Постой, товарищ. Вытри рот. Разве ты расставлял эти кубики?

Тебя здесь, на Донбассе, никто не помнит. Ты можешь знать цену, заплаченную за достигнутое, но ты не видел её своими глазами.

Если б ты видел, ты бы постыдился так себя вести.

Да, быть может, мы получили за эту цену не столько, сколько надеялись, — но всё-таки мы кое-что получили.

На территории Донбасса русский язык не находится в статусе второстепенного, третьестепенного, подшитого сбоку. Там русский язык — государственный, главный, неотменимый.

На Донбассе в университетах и школах не учат нелепую историю древних укров, вечной борьбы с Россией, польско-украинского братства, битвы под Конотопом, Петлюры и Бандеры.

Там учат нормальную, правдивую, истинную русскую историю.

И этого не изменить.

По Донецку и Луганску не ходят факельные шествия. И не пойдут, иначе их разорвут на куски.

Там никому в голову не придёт скакать и кричать: «Москаляку на гиляку!»

Там не уронят наземь памятник Ленину и не разворотят кладбище с могилами ветеранов Великой Отечественной.

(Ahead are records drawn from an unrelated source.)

-- ==== Sys2Proof/Machine/Ops.lean ====
section
/-! DEFINITION. The operations the meanings share: building and sending a response, taking an exception and returning from
it, reading a run of registers (41_transport R147, R152; 42_dispatcher R169, R170; 60_exceptions R286, R289; 43_read R180). -/

namespace Sys2Proof.Machine

/-! ## Sending -/

/-- The body of a response in the transmit buffer (42_dispatcher R169). -/
def loadBody (body : List Byte) (s : State) : State := { s with tx := s.tx.writeAll 0 body, txLen := body.length }

/-- `CRC.APPEND`: the accumulator runs over the buffered body, its bytes follow, low byte first (40_crc R135). -/
def crcAppend (s : State) : State :=
  let body := s.tx.readAll 0 s.txLen
  { s with
    crc := crcOver body
    tx := s.tx.writeAll s.txLen (crcBytes body)
    txLen := s.txLen + 2 }

/-- Drive mode is asserted before the first bit (41_transport R152). -/
def driveOn (s : State) : State := { s with de := true, line := s.line ++ [.de true] }

/-- The bytes go to the transmitter in order; it is no longer idle (41_transport R152, 10_state R28). -/
def handOver : List Byte → State → State
  | [], s => s
  | b :: bs, s => handOver bs { s with txIdle := false, line := s.line ++ [.byte b] }

/-- The bit-flush wait: it ends when the last bit has left, or never (41_transport R152, 70_reset R331; log 7). -/
def waitIdle (s : State) : Result State :=
  if s.txHang then .fault .txNeverIdle else .next { s with txIdle := true, line := s.line ++ [.idle] }

/-- Back to receive mode, only after the wait; the frame is an output (41_transport R152, 70_reset R330). -/
def release (frame : List Byte) (s : State) : State :=
  { s with de := false, txLen := 0, line := s.line ++ [.de false], txLog := s.txLog ++ [frame] }

/-- `FRM.SEND` (41_transport R152). -/
def frmSend (s : State) : Result State :=
  let frame := s.tx.readAll 0 s.txLen
  andThen (waitIdle (handOver frame (driveOn s))) fun s => .next (release frame s)

/-- Build, append the checksum, send, count (42_dispatcher R169, R170). The transmit buffer has 69 bytes (10_state R29;
log 17). -/
def respond (body : List Byte) (s : State) : Result State :=
  if body.length + 2 ≤ txMax then
    andThen (frmSend (crcAppend (loadBody body s))) fun s => .next (s.countEvent .framesSent)
  else .fault .txBufferOverrun

/-! ## Taking an exception, and returning from it -/

/-- The entry of `raise Exc(code)` for a unicast request: both records, then the five-byte response (60_exceptions R282,
R286). `function` is the response's function byte, bit 7 set. -/
def takeException (function : Byte) (code : ExcCode) (s : State) : Result State :=
  let s := (s.countEvent .excSent).setLastExc code
  respond [s.unitAddr, function, code.byte] s

/-- `raise Exc(code)`: suppressed for a broadcast, nothing recorded, nothing sent (60_exceptions R286). -/
def raiseExc (unit fc : Byte) (code : ExcCode) (s : State) : Result State :=
  if unit = 0x00#8 then .next s else takeException (fc ||| 0x80#8) code s

/-- `FRM.CLEAR`: what stands for the return from an exception, and ends every frame (41_transport R147, 60_exceptions
R289). -/
def frmClear (s : State) : State := { s with rxLen := 0, rxOvf := false, frmState := .idle }

/-! ## Reading a run of registers -/

/-- The next batch of internal events lands (20_memory R76; log 4). -/
def deliverNext (s : State) : Result State :=
  match s.sched with
  | [] => .next s
  | batch :: later => deliver batch { s with sched := later }

/-- `n` registers from `a` on, one at a time in ascending order, a batch of internal events between two reads (43_read
R180, 20_memory R76). -/
def readRun (bank : Bank) : Nat → Nat → State → Result (List Word × State)
  | _, 0, s => .next ([], s)
  | a, n + 1, s =>
    let v := s.readReg bank a
    andThen (if n = 0 then .next s else deliverNext s) fun s =>
      andThen (readRun bank (a + 1) n s) fun p => .next (v :: p.1, p.2)

/-- `REG.READ(bank, start, count)`: none is `AddressError`; otherwise the registers of the run, read one at a time (46_regmap
R218, 43_read R180). -/
def regRead (bank : Bank) (start count : Word) (s : State) : Option (Result (List Word × State)) :=
  if runInBank bank start count then some (readRun bank start.toNat count.toNat s) else none

/-- The body of `RDR` (30_encoding R97). -/
def readBody (unit fc : Byte) (values : List Word) : List Byte :=
  unit :: fc :: BitVec.ofNat 8 (2 * values.length) :: valueBytes values

/-- The body of `IDR` (30_encoding R102). -/
def identBody (unit fc : Byte) (ident : List Byte) : List Byte :=
  unit :: fc :: BitVec.ofNat 8 ident.length :: ident

/-- The body of a `WS` echo and of `WMR` (30_encoding R98, R100). -/
def echoBody (unit fc : Byte) (a b : Word) : List Byte := unit :: fc :: (fieldBytes a ++ fieldBytes b)

/-- A frame of this block: its own address, which is not 0 (42_dispatcher R169, 41_transport R155; log 10). -/
def ownResponse (unit : Byte) (s : State) : Bool := unit == s.unitAddr && unit != 0x00#8

/-- The emission of a response row: this block's own frame is sent, another unit's is not (42_dispatcher R169, R170,
41_transport R155; log 10). -/
def emitResponse (unit : Byte) (body : List Byte) (s : State) : Result State :=
  if ownResponse unit s then respond body s else .next s

/-! ## The common body of the read functions -/

/-- `READ(bank, size)` for a unicast frame (43_read R180). -/
def readFunction (fc : Byte) (bank : Bank) (ops : TwoFields) (unit : Byte) (s : State) : Result State :=
  match ops with
  | .badLength _ => raiseExc unit fc .illegalValue s
  | .fields start count =>
    match regRead bank start count s with
    | some run => andThen run fun p => respond (readBody p.2.unitAddr fc p.1) p.2
    | none => raiseExc unit fc .illegalAddress s

/-- The broadcast filter: a broadcast of a function other than 0x06 and 0x10 has no effect (42_dispatcher R168). -/
def unicastOnly (unit : Byte) (s : State) (k : Result State) : Result State :=
  if unit = 0x00#8 then .next s else k

/-- An applied write is answered unless it was a broadcast (44_write R191, R193, R195). -/
def answerWrite (unit : Byte) (body : List Byte) (s : State) : Result State :=
  if unit = 0x00#8 then .next s else respond body s

end Sys2Proof.Machine
end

Туда не вернулась снисходительная оранжистская интеллигенция, чтобы презирать охлос и быдло и вести свои осклизлые речи.

Она ведёт свои речи издалека, но здесь этого никто не слышит. Всем всё равно.

Местные литераторы и музыканты — отличные, кстати, ребята — проводят свои слёты, свои концерты, свои чтения и удивлённо пожимают плечами, видя такую реакцию отдельных представителей нашей «патриотической интеллигенции».

И даже местный управленческий аппарат создан фактически с нуля. Из числа людей, не бросивших Донбасс и даже воевавших за него с оружием в руках.

На Донбассе нет Партии регионов. Нет «Свободы». Нет людей Тимошенко, и сама она сюда не приедет. Там ничего не решает Аваков. Там не играет желваками Саакашвили. Там ничего не значит Порошенко.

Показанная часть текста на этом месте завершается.